▶ **PROBLEM DETAILS**
Copy the records exactly. Every line must match.

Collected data

-- ==== Sys2Proof/Machine/Message.lean ====
section
/-! DEFINITION. The message-level function of spec/41_sponge.md R124, block by block, with no cursor and no state
machine: what the digest of a message has to be. A 200-byte array is written here as a function of its index. -/

namespace Sys2Proof.Machine

/-- `L2B(PERMUTE(B2L(T)))` (R124). -/
def permuteBytes (T : Nat → Byte) : Nat → Byte := byteOfLanes (permute (b2lOf T))

/-- `T xor_rate X`: "XORs the 136 bytes of `X` into `T[0..135]` and leaves `T[136..199]` unchanged" (R124). -/
def xorRate (T X : Nat → Byte) : Nat → Byte := fun k => if k < Config.RATE then T k ^^^ X k else T k

/-- The bytes `m[136k .. 136k+135]` of a message, `0x00` past its end. -/
def messageBlock (m : List Byte) (k : Nat) : Nat → Byte := fun j => m.getD (Config.RATE * k + j) 0x00#8

/-- `T_k`: `T_0` is 200 zero bytes, `T_{k+1} = L2B(PERMUTE(B2L(T_k xor_rate m[136k .. 136k+135])))` (R124). -/
def blocksAbsorbed (m : List Byte) : Nat → Nat → Byte
  | 0 => fun _ => 0x00#8
  | k + 1 => permuteBytes (xorRate (blocksAbsorbed m k) (messageBlock m k))

/-- The padded last block `P` (R124), with `q = L div 136` and `p = L mod 136`. -/
def paddedBlock (m : List Byte) : Nat → Byte := fun j =>
  messageBlock m (m.length / Config.RATE) j
    ^^^ (if j = m.length % Config.RATE then Config.SUFFIX else 0x00#8)
    ^^^ (if j = Config.RATE - 1 then Config.FINAL else 0x00#8)

/-- `T_final` (R124). -/
def messageFinal (m : List Byte) : Nat → Byte :=
  permuteBytes (xorRate (blocksAbsorbed m (m.length / Config.RATE)) (paddedBlock m))

/-- The digest of a message: `T_final[0 .. 31]` (R124), "SHA3-256 of `m`". -/
def messageDigest (m : List Byte) : List Byte := (List.range Config.DIGEST_BYTES).map (messageFinal m)

end Sys2Proof.Machine
end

▶ **SOLUTION TO THIS TASK**
-- ==== Sys2Proof/Machine/Message.lean ====
section
/-! DEFINITION. The message-level function of spec/41_sponge.md R124, block by block, with no cursor and no state
machine: what the digest of a message has to be. A 200-byte array is written here as a function of its index. -/

namespace Sys2Proof.Machine

/-- `L2B(PERMUTE(B2L(T)))` (R124). -/
def permuteBytes (T : Nat → Byte) : Nat → Byte := byteOfLanes (permute (b2lOf T))

/-- `T xor_rate X`: "XORs the 136 bytes of `X` into `T[0..135]` and leaves `T[136..199]` unchanged" (R124). -/
def xorRate (T X : Nat → Byte) : Nat → Byte := fun k => if k < Config.RATE then T k ^^^ X k else T k

/-- The bytes `m[136k .. 136k+135]` of a message, `0x00` past its end. -/
def messageBlock (m : List Byte) (k : Nat) : Nat → Byte := fun j => m.getD (Config.RATE * k + j) 0x00#8

/-- `T_k`: `T_0` is 200 zero bytes, `T_{k+1} = L2B(PERMUTE(B2L(T_k xor_rate m[136k .. 136k+135])))` (R124). -/
def blocksAbsorbed (m : List Byte) : Nat → Nat → Byte
  | 0 => fun _ => 0x00#8
  | k + 1 => permuteBytes (xorRate (blocksAbsorbed m k) (messageBlock m k))

/-- The padded last block `P` (R124), with `q = L div 136` and `p = L mod 136`. -/
def paddedBlock (m : List Byte) : Nat → Byte := fun j =>
  messageBlock m (m.length / Config.RATE) j
    ^^^ (if j = m.length % Config.RATE then Config.SUFFIX else 0x00#8)
    ^^^ (if j = Config.RATE - 1 then Config.FINAL else 0x00#8)

/-- `T_final` (R124). -/
def messageFinal (m : List Byte) : Nat → Byte :=
  permuteBytes (xorRate (blocksAbsorbed m (m.length / Config.RATE)) (paddedBlock m))

/-- The digest of a message: `T_final[0 .. 31]` (R124), "SHA3-256 of `m`". -/
def messageDigest (m : List Byte) : List Byte := (List.range Config.DIGEST_BYTES).map (messageFinal m)

end Sys2Proof.Machine
end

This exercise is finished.